Medium-duty trucks, identified as Class 3-6, are the workhorses of the American economy. These vehicles deliver food and beverages to restaurants and convenience stores, drop off packages at homes and offices, serve as mobile workshops for all types of technicians, and perform thousands of other daily tasks. They also use a lot of fuel - more than 8 billion gallons per year.
This fuel use represents a significant cost for the businesses that use these vehicles to deliver products and services. In addition, the combustion of fuel contributes to global warming.
By increasing truck fuel efficiency, companies can reduce costs and decrease carbon dioxide emissions - the main contributor to human-caused global warming. Medium-duty trucks emit an average of more than 13 metric tons of carbon dioxide per vehicle each year. Focusing on reducing these emissions - including ongoing emissions measurement - needs to be at the core of any comprehensive fleet "greening" effort.
Select Lower-Carbon Vehicles
The most important environmental decision a fleet manager makes is which vehicles to have in the fleet. Relatively minor changes in vehicle selection can result in significant environmental - and financial - benefits over time. Consider the following strategies when choosing fleet vehicles.
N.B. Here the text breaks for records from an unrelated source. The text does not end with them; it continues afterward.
-- ==== Sys2Proof/Machine/Ops.lean ====
section
/-! DEFINITION. The operations the blocks share: ports and notice queues (R172, R173), marking a record dirty (R179), the
beginning of a commit (R180), the start of a transmission (R167), and what stands at the end of every command. -/

namespace Sys2Proof.Machine

/-! ### Ports -/

/-- One port. -/
def Ptc.port (t : Ptc) : PortId → Port
  | .e => t.e
  | .l => t.l
  | .f => t.f

/-- Change one port. -/
def Ptc.mod (t : Ptc) (p : PortId) (g : Port → Port) : Ptc :=
  match p with
  | .e => { t with e := g t.e }
  | .l => { t with l := g t.l }
  | .f => { t with f := g t.f }

/-- One port of the part. -/
def State.port (s : State) (p : PortId) : Port := s.ptc.port p

/-- Change one port of the part. -/
def State.modPort (s : State) (p : PortId) (g : Port → Port) : State := s.modPtc fun t => t.mod p g

/-- The subscription mask of a port (R175). -/
def Settings.mask (g : Settings) : PortId → BitVec 24
  | .e => g.maskE
  | .l => g.maskL
  | .f => g.maskF

/-! ### Notices -/

/-- Place a notice in a queue: appended while it holds fewer than 16, otherwise dropped with the overflow mark set (R173). -/
def Port.place (p : Port) (n : Notice) : Port :=
  if p.queue.length < Config.queueMax then { p with queue := p.queue ++ [n] } else { p with overflow := true }

/-- The ports a kind may go to (R172). -/
def mayGo (n : Payload) (p : PortId) : Bool :=
  match n, p with
  | .warpReady .., .e => true
  | .warpReady .., _ => false
  | .keypadDenied .., .e => true
  | .keypadDenied .., _ => false
  | .sessionWarn .., .f => false
  | .storeLost .., .l => false
  | _, _ => true

/-- The mask names the kind: bit n − 1 for kind code n (11.3). STORE_LOST needs no mask (R172). -/
def maskHolds (m : BitVec 24) (n : Payload) : Bool :=
  match n with
  | .storeLost .. => true
  | n => m.getLsbD (kindNumber n - 1)

/-- The port receives a notice that goes to the ports `dest` names (R172); while ENG_RST is asserted a notice for E is
dropped (R177). -/
def receives (s : State) (dest : PortId → Bool) (n : Payload) (p : PortId) : Bool :=
  dest p && mayGo n p && maskHolds (s.settings.mask p) n && !(p == .e && s.lines.engRst)

/-- Raise a notice for the ports `dest` names: stamped with CAL's time of day and placed in each queue that receives it. -/
def raiseFor (dest : PortId → Bool) (n : Payload) (s : State) : State :=
  let put (p : PortId) (q : Port) : Port := if receives s dest n p then q.place ⟨n, s.cal.time⟩ else q
  s.modPtc fun t => { t with e := put .e t.e, l := put .l t.l, f := put .f t.f }

/-- Raise a notice for every port that may receive it. -/
def raise (n : Payload) (s : State) : State := raiseFor (fun _ => true) n s

/-- Notices have left a queue: where the overflow mark is set, one OVERFLOW joins it and the mark is cleared (R173). -/
def Port.afterLeave (p : Port) (now : TimeOfDay) : Port :=
  if p.overflow then { p with queue := p.queue ++ [⟨.overflow, now⟩], overflow := false } else p

/-- Take the oldest `n` notices out of a queue. -/
def Port.dropNotices (p : Port) (n : Nat) (now : TimeOfDay) : Port :=
  if p.queue.isEmpty then p else Port.afterLeave { p with queue := p.queue.drop n } now

/-! ### The store -/

/-- Mark a record dirty: appended to the list unless it stands there (R179). -/
def markDirty (r : RecordName) (s : State) : State :=
  s.modSto fun t => if t.dirty.contains r then t else { t with dirty := t.dirty ++ [r] }

/-- Mark a record dirty when `b` holds. -/
def markIf (b : Bool) (r : RecordName) (s : State) : State := if b then markDirty r s else s

/-- The record a commit writes. -/
def Commit.name : Commit → RecordName
  | .settings _ => .settings
  | .lamp _ => .lamp
  | .inputs _ => .inputs
  | .timings _ => .timings
  | .timetable _ => .timetable

/-- The copy of a record's live content (R180). -/
def State.copyOf (s : State) : RecordName → Commit
  | .settings => .settings s.settings
  | .lamp => .lamp s.lamp
  | .inputs => .inputs s.inputs
  | .timings => .timings s.timings
  | .timetable => .timetable s.timetable

/-- The record the next commit takes: LAMP first, otherwise the oldest in the list; in power-fail mode only the owed final
LAMP commit (R180, R183). -/
def State.nextCommit (s : State) : Option RecordName :=
  match s.sto.pf with
  | .off => if s.sto.dirty.contains .lamp then some .lamp else s.sto.dirty.head?
  | .owed => some .lamp
  | .begun | .done => none

/-- Begin a commit when none is in flight and one may begin (R180). The beginning of a LAMP commit returns the lit seconds
since commit to 0 (R42). -/
def beginCommit (s : State) : State :=
  if s.operating && s.sto.inflight.isNone then
    match s.nextCommit with
    | none => s
    | some r =>
      { s with
        sinceCommit := if r = .lamp then 0 else s.sinceCommit
        sto := { s.sto with
          dirty := s.sto.dirty.erase r
          inflight := some (s.copyOf r)
          pf := if s.sto.pf = .owed then .begun else s.sto.pf } }
  else s

/-! ### Transmitters -/

/-- The transmitter of a UART. -/
def Ptc.tx (t : Ptc) : UartId → Transmitter
  | .l => t.lTx
  | .f => t.fTx

/-- Set the transmitter of a UART. -/
def Ptc.setTx (t : Ptc) (u : UartId) (x : Transmitter) : Ptc :=
  match u with
  | .l => { t with lTx := x }
  | .f => { t with fTx := x }

/-- An idle transmitter sends the reply if the port holds one, and otherwise the oldest notice, which leaves the queue
(R167, R173). -/
def startTx (u : UartId) (s : State) : State :=
  if s.operating && s.ptc.tx u == .idle then
    match (s.port u.port).reply with
    | some r => s.modPtc fun t => t.setTx u (.reply (frameBytes (replyBody r)))
    | none =>
      match (s.port u.port).queue with
      | [] => s
      | n :: _ =>
        s.modPtc fun t =>
          (t.mod u.port fun p => p.dropNotices 1 s.cal.time).setTx u (.notice (frameBytes (noticeBody n)))
  else s

/-- What stands at the end of every command: idle transmitters have begun what they can send, and a commit has begun if one
may. -/
def settle (s : State) : State := beginCommit (startTx .f (startTx .l s))

/-! ### The answers of owning blocks (R166) -/

/-- The status of a reply and its fields. -/
structure Answer where
  status : Status
  fields : List Byte
  deriving DecidableEq, Repr

def Answer.done : Answer := ⟨.done, []⟩
def Answer.doneWith (fields : List Byte) : Answer := ⟨.done, fields⟩
def Answer.accepted : Answer := ⟨.accepted, []⟩
/-- CLAMPED if a value was limited, otherwise DONE, with the same results (11.1). -/
def Answer.clampedIf (clamped : Bool) (fields : List Byte) : Answer := ⟨if clamped then .clamped else .done, fields⟩
def Answer.denied (l : Level) : Answer := ⟨.denied, [levelCode l]⟩
def Answer.refused (r : Reason) : Answer := ⟨.refused, [reasonCode r]⟩
def Answer.conflict (slot : Fin 48) : Answer := ⟨.conflict, [finByte slot]⟩
def Answer.full : Answer := ⟨.full, []⟩
def Answer.invalid : Answer := ⟨.invalid, []⟩

/-- A command whose effect is `f` while the part runs, and nothing before start-up is complete. -/
def whenOperating (f : State → State) (s : State) : State := if s.operating then settle (f s) else s

end Sys2Proof.Machine
end

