-- ==== Sys2Proof/Machine/KeypadCommands.lean ====
section
/-! DEFINITION. The dial, the buttons, the key switch and the confirm window, as commands (R94, R117 to R120). Keypad events before start-up
is complete are discarded (R118). -/

namespace Sys2Proof.Machine

/-- The count of a dial change, handed on where the part runs. -/
def handCount (n : Option Int) (s : State) : State :=
  match n with
  | none => s
  | some n => if s.operating then dialCounted n s else s

/-- DIAL_A or DIAL_B changes: the new pair becomes the accepted pair (R94). -/
def dialMoved (a b : Bool) (s : State) : State :=
  let lined := s.modLines fun l => { l with dialA := a, dialB := b }
  if s.lines.supply then
    handCount (dialCount s.kpi.pairA s.kpi.pairB a b) (lined.modKpi fun k => { k with pairA := a, pairB := b })
  else lined

/-- A change of DIAL_A or DIAL_B (R94). -/
def execDialEdge (a b : Bool) (s : State) : Host.Outcome State Fault Refusal :=
  .next (settle (dialMoved a b s))

/-- The debounced levels when the next command comes: the button just pressed may have been released since, and each other
button keeps its level or has been released (R94). DESIGN CHOICE (log 45): the operand `held` says so. -/
def Kpi.pressed (k : Kpi) (event : KeypadEvent) (held : Buttons) : Kpi :=
  { k with power := (k.power || event == .power) && held.power
           source := (k.source || event == .source) && held.source
           axis := (k.axis || event == .axis) && held.axis }

/-- A debounced press of KP_POWER (R119). -/
def execKpPowerPress (s : State) (held : Buttons := ⟨false, false, false⟩) : Host.Outcome State Fault Refusal :=
  .next (whenOperating powerPress (s.modKpi fun k => k.pressed .power held))

/-- A debounced press of KP_SOURCE (R78, R118). -/
def execKpSourcePress (s : State) (held : Buttons := ⟨false, false, false⟩) : Host.Outcome State Fault Refusal :=
  .next (whenOperating (fun s => if s.keypadPasses .picture then sourcePress s else raiseDenied .source s)
    (s.modKpi fun k => k.pressed .source held))

/-- A debounced press of KP_AXIS (R97). -/
def execKpAxisPress (s : State) (held : Buttons := ⟨false, false, false⟩) : Host.Outcome State Fault Refusal :=
  .next (whenOperating axisPress (s.modKpi fun k => k.pressed .axis held))

/-- A debounced change of KEYLOCK (R117). -/
def execKeylockChange (level : Bool) (s : State) : Host.Outcome State Fault Refusal :=
  .next ((s.modLines fun l => { l with keylock := level }).modLkc fun k =>
    { k with keylock := if s.lines.supply then level else k.keylock })

/-- The confirm window timer expires (R120). -/
def execConfirmWindowExpiry (s : State) : Host.Outcome State Fault Refusal := .next (whenOperating (setConfirm false) s)

end Sys2Proof.Machine
end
➧ Move to Lower GVW Trucks.
Lighter and less-powerful trucks are more fuel efficient. A company can reduce fuel use significantly by "right-sizing" its fleet - selecting trucks no larger or more powerful than necessary for the application. Avoid the common pitfalls of spec'ing the entire fleet based on a "greatest power demand" scenario, when such a scenario can be served with a few larger vehicles. Within the same gross vehicle weight class, it may be possible to choose a more efficient engine that can do the job at hand. (See Table 1).
➧ Consider High-Efficiency advanced technology vehicles.
Hybrid-electric vehicles, hydraulic hybrids, and electric vehicles all have the potential to increase the fuel efficiency of trucks and reduce emissions. Fuel-efficiency improvements between 15-50 percent are likely from these advanced technology engines. These vehicles are particularly well-suited for urban pickup and delivery and other short-haul markets. They are also a good fit for fleets with auxiliary power needs, such as utility trucks, which can draw power from the electric battery to run onboard equipment, eliminating idling and further increasing fuel savings.
The first commercially available medium-duty hybrid trucks hit the road in 2005 through a partnership between FedEx and Environmental Defense Fund (EDF). Today, more than 115 fleets contain medium- to-heavy-duty hybrid vehicles. Nearly 2,000 of these cleaner vehicles are on the road, available in more than 35 models and in every truck class. The performance and maintenance records of these vehicles are strong.
The most significant barrier to further expanding the market for these vehicles remains the upfront cost. Hybrid trucks typically cost between $23,000-$45,000 more than traditional trucks, but price differs between applications and models, while bulk purchases can help push the price toward the lower end of the spectrum. Still, for many applications, the trucks' payback is beyond the time limit of most companies.
To support the use of hybrid vehicles, the U.S. federal government and many states have funding available to help fleets purchase cleaner and more fuel-efficient vehicles. Grants, rebates, and tax credits can help bring down the incremental costs of advanced technologies and make the business case for cleaner trucks. Under the most generous of these programs, fleets can achieve a 2.5-year return on investment (ROI) from a hybrid truck.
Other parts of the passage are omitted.